France | France, Cour administrative d'appel de Nantes, 2ème chambre, 28 septembre 2016, 15NT03005


Vu la procédure suivante :

Procédure contentieuse antérieure :

Mme B... C...a demandé au tribunal administratif d'Orléans d'annuler l'arrêté du 5 décembre 2014 du préfet d'Indre-et-Loire portant refus de délivrance d'un titre de séjour, obligation de quitter le territoire français dans un délai de trente jours et fixant le Maroc ou tout autre pays où elle est légalement admissible comme pays de destination

Par un jugement n° 1500646 du 12 mai 2015, le tribunal administratif d'Orléans a rejeté sa demande.

Procédure devant la cour :

Par une

requête, un mémoire en réplique et deux mémoires en duplique enregistrés les 29 septembre 2015, ...

Vu la procédure suivante :

Procédure contentieuse antérieure :

Mme B... C...a demandé au tribunal administratif d'Orléans d'annuler l'arrêté du 5 décembre 2014 du préfet d'Indre-et-Loire portant refus de délivrance d'un titre de séjour, obligation de quitter le territoire français dans un délai de trente jours et fixant le Maroc ou tout autre pays où elle est légalement admissible comme pays de destination

Par un jugement n° 1500646 du 12 mai 2015, le tribunal administratif d'Orléans a rejeté sa demande.
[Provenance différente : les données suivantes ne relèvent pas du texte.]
@[simp ↓] theorem execSliceSwitch_watch (x0 : Cmd) (x1 : BitVec 8) (x2 : BitVec 8) (x3 : State) :
    outKeeps (execSliceSwitch x0 x1 x2 x3) x3.watch := by
  unfold execSliceSwitch
  refine runCommand_watch _ _ _ _ (fun aseq s => ?_)
  (try dsimp only)
  (repeat' split) <;> simp

@[simp ↓] theorem execSliceSelfTestDone_watch (x0 : Bool) (x1 : State) :
    outKeeps (execSliceSelfTestDone x0 x1) x1.watch := by
  unfold execSliceSelfTestDone
  (try dsimp only)
  (repeat' split) <;> simp

@[simp ↓] theorem unlend_watch (x0 : State) (x1 : Nat) :
    (unlend x0 x1).watch = x0.watch := by
  unfold unlend
  (repeat' split) <;> simp

@[simp ↓] theorem drainLent_watch (x0 : State) (x1 : Nat) :
    (drainLent x0 x1).watch = x0.watch := by
  unfold drainLent
  simp

@[simp ↓] theorem takeSpares_watch (x0 : List Nat) (x1 : List Nat) (x2 : State) :
    (takeSpares x0 x1 x2).watch = x2.watch := by
  fun_induction takeSpares x0 x1 x2 <;> simp_all +zetaDelta

@[simp ↓] theorem advanceRemap_watch (x0 : State) :
    (advanceRemap x0).watch = x0.watch := by
  unfold advanceRemap
  (repeat' split) <;> simp

@[simp ↓] theorem execClusterRemap_watch (x0 : Cmd) (x1 : BitVec 8) (x2 : State) :
    outKeeps (execClusterRemap x0 x1 x2) x2.watch := by
  unfold execClusterRemap
  refine runCommand_watch _ _ _ _ (fun aseq s => ?_)
  (try dsimp only)
  (repeat' split) <;> simp

@[simp ↓] theorem execEngDrained_watch (x0 : Fin 128) (x1 : State) :
    outKeeps (execEngDrained x0 x1) x1.watch := by
  unfold execEngDrained
  simp

@[simp ↓] theorem startRecal_watch (x0 : State) (x1 : Nat) (x2 : Nat) (x3 : Nat) (x4 : Nat) :
    (startRecal x0 x1 x2 x3 x4).watch = x0.watch := by
  unfold startRecal
  simp

@[simp ↓] theorem execLaneRecal_watch (x0 : Cmd) (x1 : BitVec 16) (x2 : BitVec 8) (x3 : BitVec 8) (x4 : State) :
    outKeeps (execLaneRecal x0 x1 x2 x3 x4) x4.watch := by
  unfold execLaneRecal
  refine runCommand_watch _ _ _ _ (fun aseq s => ?_)
  (try dsimp only)
  (repeat' split) <;> simp

@[simp ↓] theorem execRecalibrationDone_watch (x0 : LaneNo) (x1 : Bool) (x2 : State) :
    outKeeps (execRecalibrationDone x0 x1 x2) x2.watch := by
  unfold execRecalibrationDone
  (try dsimp only)
  (repeat' split) <;> simp

@[simp ↓] theorem execSerdesApply_watch (x0 : Cmd) (x1 : BitVec 16) (x2 : State) :
    outKeeps (execSerdesApply x0 x1 x2) x2.watch := by
  unfold execSerdesApply
  refine runCommand_watch _ _ _ _ (fun aseq s => ?_)
  (try dsimp only)
  (repeat' split) <;> simp

@[simp ↓] theorem loseCopy_watch (x0 : Nat) (x1 : State) (x2 : Nat × Option Task) :
    (loseCopy x0 x1 x2).watch = x1.watch := by
  unfold loseCopy
  (repeat' split) <;> simp

@[simp ↓] theorem headerDrop_watch (x0 : State) (x1 : Nat) :
    (headerDrop x0 x1).watch = x0.watch := by
  unfold headerDrop
  (repeat' split) <;> simp

@[simp ↓] theorem headerLost_watch (x0 : State) (x1 : Nat) :
    (headerLost x0 x1).watch = x0.watch := by
  unfold headerLost
  simp

@[simp ↓] theorem execCellRelease_watch (x0 : CellName) (x1 : BitVec 8) (x2 : State) :
    outKeeps (execCellRelease x0 x1 x2) x2.watch := by
  unfold execCellRelease
  dsimp only
  (repeat' split) <;> simp

@[simp ↓] theorem execCellReclaim_watch (x0 : Cmd) (x1 : BitVec 8) (x2 : State) :
    outKeeps (execCellReclaim x0 x1 x2) x2.watch := by
  unfold execCellReclaim
  refine runCommand_watch _ _ _ _ (fun aseq s => ?_)
  (try dsimp only)
  (repeat' split) <;> simp

@[simp ↓] theorem reclaimCell_watch (p : State × Nat) (k : Nat) : (reclaimCell p k).1.watch = p.1.watch := by
  unfold reclaimCell
  dsimp only
  (repeat' split) <;> simp
@[simp ↓] theorem execReclaimWalkEnd_watch (s : State) : outKeeps (execReclaimWalkEnd s) s.watch := by
  unfold execReclaimWalkEnd
  split
  · rfl
  · simp

@[simp ↓] theorem execFaultStatus_watch (x0 : Cmd) (x1 : BitVec 64) (x2 : State) :
    outKeeps (execFaultStatus x0 x1 x2) x2.watch := by
  unfold execFaultStatus
  refine runCommand_watch _ _ _ _ (fun aseq s => ?_)
  (try dsimp only)
  (repeat' split) <;> simp

/-! DdrCmds. -/

@[simp ↓] theorem renameCold_watch (x0 : State) (x1 : Nat) (x2 : Nat) :
    (renameCold x0 x1 x2).watch = x0.watch := by
  unfold renameCold
  simp

@[simp ↓] theorem moveDirs_watch (x0 : State) (x1 : Nat) (x2 : Nat) :
    (moveDirs x0 x1 x2).watch = x0.watch := by
  unfold moveDirs
  simp

@[simp ↓] theorem moveExts_watch (x0 : State) (x1 : Nat) (x2 : Nat) :
    (moveExts x0 x1 x2).watch = x0.watch := by
  unfold moveExts
  simp

@[simp ↓] theorem moveCold_watch (x0 : State) (x1 : Nat) :
    (moveCold x0 x1).watch = x0.watch := by
  unfold moveCold
  (try dsimp only)
  (repeat' split) <;> (try simp) <;> (repeat first | rfl | refine (allocCold_some _ (by assumption)).trans ?_ | fail) <;> simp

@[simp ↓] theorem abandonTraining_watch (x0 : State) (x1 : Nat) :
    (abandonTraining x0 x1).watch = x0.watch := by
  unfold abandonTraining
  (try dsimp only)
  (repeat' split) <;> simp

@[simp ↓] theorem beginRetire_watch (x0 : State) (x1 : Nat) (x2 : Option Nat) :
    (beginRetire x0 x1 x2).watch = x0.watch := by
  unfold beginRetire
  simp

@[simp ↓] theorem finishRetire_watch (x0 : State) (x1 : Nat) :
    (finishRetire x0 x1).watch = x0.watch := by
  unfold finishRetire
  (try dsimp only)
  (repeat' split) <;> simp

@[simp ↓] theorem execEvacuationCopy_watch (x0 : Fin 32) (x1 : ReadOutcome) (x2 : State) :
    outKeeps (execEvacuationCopy x0 x1 x2) x2.watch := by
  unfold execEvacuationCopy
  (try dsimp only)
  (repeat' split) <;> simp

@[simp ↓] theorem channelFault_watch (x0 : State) (x1 : Nat) (x2 : Nat) :
    (channelFault x0 x1 x2).watch = x0.watch := by
  unfold channelFault
  simp

@[simp ↓] theorem execDdrCeWindowEnd_watch (x0 : Fin 32) (x1 : State) :
    outKeeps (execDdrCeWindowEnd x0 x1) x1.watch := by
  unfold execDdrCeWindowEnd
  (try dsimp only)
  (repeat' split) <;> simp

@[simp ↓] theorem beginTraining_watch (x0 : State) (x1 : Nat) :
    (beginTraining x0 x1).watch = x0.watch := by
  unfold beginTraining
  simp

@[simp ↓] theorem execRetrainStep_watch (x0 : Fin 32) (x1 : Bool) (x2 : State) :
    outKeeps (execRetrainStep x0 x1 x2) x2.watch := by
  unfold execRetrainStep
  (try dsimp only)
  (repeat' split) <;> simp

@[simp ↓] theorem execDriftReport_watch (x0 : Fin 32) (x1 : State) :
    outKeeps (execDriftReport x0 x1) x1.watch := by
  unfold execDriftReport
  simp

@[simp ↓] theorem closeRow_watch (x0 : State) (x1 : Nat) (x2 : Nat) (x3 : Nat) :
    (closeRow x0 x1 x2 x3).watch = x0.watch := by
  unfold closeRow
  simp

@[simp ↓] theorem execRowIdleClose_watch (x0 : Fin 32) (x1 : Fin 2) (x2 : BitVec 16) (x3 : State) :
    outKeeps (execRowIdleClose x0 x1 x2 x3) x3.watch := by
  unfold execRowIdleClose
  simp

@[simp ↓] theorem execRefreshDue_watch (x0 : Fin 32) (x1 : Fin 2) (x2 : BitVec 16) (x3 : State) :
    outKeeps (execRefreshDue x0 x1 x2 x3) x3.watch := by
  unfold execRefreshDue
  simp

@[simp ↓] theorem execDdrStatus_watch (x0 : Cmd) (x1 : BitVec 16) (x2 : State) :
    outKeeps (execDdrStatus x0 x1 x2) x2.watch := by
  unfold execDdrStatus
  refine runCommand_watch _ _ _ _ (fun aseq s => ?_)
  (try dsimp only)
  (repeat' split) <;> simp

@[simp ↓] theorem execDdrRetrain_watch (x0 : Cmd) (x1 : BitVec 16) (x2 : State) :
    outKeeps (execDdrRetrain x0 x1 x2) x2.watch := by
  unfold execDdrRetrain
  refine runCommand_watch _ _ _ _ (fun aseq s => ?_)
  (try dsimp only)
  (repeat' split) <;> simp

@[simp ↓] theorem execDdrRetire_watch (x0 : Cmd) (x1 : BitVec 16) (x2 : State) :
    outKeeps (execDdrRetire x0 x1 x2) x2.watch := by
  unfold execDdrRetire
  refine runCommand_watch _ _ _ _ (fun aseq s => ?_)
  (try dsimp only)
  (repeat' split) <;> simp

/-! Boot. -/

@[simp ↓] theorem applyStraps_watch (x0 : State) :
    (applyStraps x0).watch = x0.watch := by
  unfold applyStraps
  simp

@[simp ↓] theorem cutFrames_watch (x0 : State) :
    (cutFrames x0).watch = x0.watch := by
  unfold cutFrames
  simp

@[simp ↓] theorem dropPins_watch (x0 : State) :
    (dropPins x0).watch = x0.watch := by
  unfold dropPins
  simp

@[simp ↓] theorem stepEnds_watch (x0 : State) (x1 : Nat) :
    (stepEnds x0 x1).watch = x0.watch := by
  unfold stepEnds
  simp

@[simp ↓] theorem raiseStep_watch (x0 : State) (x1 : Nat) :
    (raiseStep x0 x1).watch = x0.watch := by
  unfold raiseStep
  simp

@[simp ↓] theorem beginRails_watch (x0 : State) :
    (beginRails x0).watch = x0.watch := by
  unfold beginRails
  simp

@[simp ↓] theorem execThermalBootHoldEnd_watch (x0 : State) :
    outKeeps (execThermalBootHoldEnd x0) x0.watch := by
  unfold execThermalBootHoldEnd
  (repeat' split) <;> simp

@[simp ↓] theorem drawSeeds_watch (x0 : State) :
    (drawSeeds x0).watch = x0.watch := by
  unfold drawSeeds
  simp

@[simp ↓] theorem wakeAll_watch (x0 : State) :
    (wakeAll x0).watch = x0.watch := by
  unfold wakeAll
  simp

@[simp ↓] theorem beginStepFour_watch (x0 : State) :
    (beginStepFour x0).watch = x0.watch := by
  unfold beginStepFour
  simp

@[simp ↓] theorem execRailInRange_watch (x0 : Fin 7) (x1 : State) :
    outKeeps (execRailInRange x0 x1) x1.watch := by
  unfold execRailInRange
  (try dsimp only)
  (repeat' split) <;> simp

@[simp ↓] theorem execRailTimeout_watch (x0 : Fin 7) (x1 : State) :
    outKeeps (execRailTimeout x0 x1) x1.watch := by
  unfold execRailTimeout
  (repeat' split) <;> simp

@[simp ↓] theorem railTick_watch (x0 : State) :
    (railTick x0).watch = x0.watch := by
  unfold railTick
  (repeat' split) <;> simp

@[simp ↓] theorem retireAtBoot_watch (x0 : State) (x1 : Nat) :
    (retireAtBoot x0 x1).watch = x0.watch := by
  unfold retireAtBoot
  simp

@[simp ↓] theorem execBootTrainingDone_watch (x0 : Fin 5) (x1 : Bool) (x2 : List (Fin 32)) (x3 : State) :
    outKeeps (execBootTrainingDone x0 x1 x2 x3) x3.watch := by
  unfold execBootTrainingDone
  (try dsimp only)
  (repeat' split) <;> simp

@[simp ↓] theorem execBootSelfTestDone_watch (x0 : TestUnit) (x1 : Bool) (x2 : State) :
    outKeeps (execBootSelfTestDone x0 x1 x2) x2.watch := by
  unfold execBootSelfTestDone
  (try dsimp only)
  (repeat' split) <;> simp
Procédure devant la cour :

Par une requête, un mémoire en réplique et deux mémoires en duplique enregistrés les 29 septembre 2015, 3 décembre 2015, 14 décembre 2015 et 17 février 2016, Mme C..., représentée par Me Ngamatika, demande à la cour :

1°) d'annuler ce jugement du tribunal administratif d'Orléans du 12 mai 2015 ;

2°) d'annuler l'arrêté du 5 décembre 2014 ;

3°) d'enjoindre au préfet d'Indre-et-Loire, sous astreinte de 100 euros par jour de retard, à titre principal, de lui délivrer un titre de séjour portant la mention " vie privée et familiale " ou, à titre subsidiaire, de procéder à un nouvel examen de sa situation en lui délivrant dans l'attente une autorisation provisoire de séjour, dans un délai de quinze jours à compter de la notification de l'arrêt à intervenir ;

4°) de mettre à la charge de l'Etat le versement à Me D... de la somme de 2000 euros au titre des dispositions des articles L. 761-1 du code de justice administrative et 37 de la loi du 10 juillet 1991.

Elle soutient que :

- en formulant sa demande de titre de séjour sur le fondement de la vie privée et familiale, elle entendait également solliciter le regroupement familial ;

- en prenant l'arrêté contesté, le préfet a méconnu les stipulations des articles 1, 5 et 6 de l'accord franco-marocain du 9 octobre 1987 ;

- le préfet, qui a commis une erreur manifeste d'appréciation, a méconnu les stipulations de l'article 8 de la convention européenne de sauvegarde des droits de l'homme et des libertés fondamentales dans la mesure où son mari malade, qui réside en France depuis 40 ans et peut assurer sa prise en charge financière, conjointement avec son fils, requiert sa présence quotidienne ;

- l'arrêté contesté méconnait les dispositions de l'article L. 313-14 du code de l'entrée et du séjour des étrangers et du droit d'asile dès lors que sa situation répond à des considérations humanitaires ;

- l'illégalité de la décision portant refus de titre de séjour entraîne l'illégalité de la décision portant obligation de quitter le territoire français.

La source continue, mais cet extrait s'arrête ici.